A quotient-lifting approach to the Hamiltonicity of the cylindrical 5-puzzle graph

TL;DR

This paper presents a novel quotient-lifting method to explicitly construct Hamiltonian cycles in the state graph of the 5-puzzle on a toroidal grid, demonstrating a new approach to solving symmetric combinatorial puzzles.

Contribution

It introduces a general quotient-lifting technique for Hamiltonian cycle construction in symmetric graphs, with explicit cycle encodings for the 5-puzzle's state graph.

Findings

Explicit Hamiltonian cycle with 48 moves over {L,R,V}

A shorter 24-move cycle that forms a 2-cycle cover

The method's potential applicability to broader symmetric configuration spaces

Abstract

We construct an explicit Hamiltonian cycle in the state graph of the 5-puzzle on a toroidal 2x 3 grid, a graph with 720 vertices. The cycle is described by a short symbolic sequence of 48 moves over the alphabet {L,R,V}, repeated $15$ times, which can be verified directly.
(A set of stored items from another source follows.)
-- ==== Sys2Proof/Syntax.lean ====
section
/-! DEFINITION. The instructions of the Kwakor K9 (spec/04 and opcode_table.json): one constructor for each row.

The first 234 constructors are the instruction words of R86 to R95.  Their arguments are the fields of the word,
raw, under the names and widths of the table; which values a field may hold is WellFormed.lean's.
The other 91 are the events of the table, which no word encodes: steps of an engine, of a home or of the host.
An event's arguments name the operation, access, queue or context that it is about, by the model's own numbers. -/

namespace Sys2Proof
We also find a shorter 24-move sequence whose repetition yields a 2-cycle cover, which can be spliced into a Hamiltonian path. These constructions arise naturally from a general method: lifting Hamiltonian cycles from a quotient graph under the action of the puzzle's symmetry group. The method produces compact, human-readable cycle encodings and appears effective in broader settings, suggesting a combinatorial grammar underlying Hamiltonian paths in symmetric configuration spaces.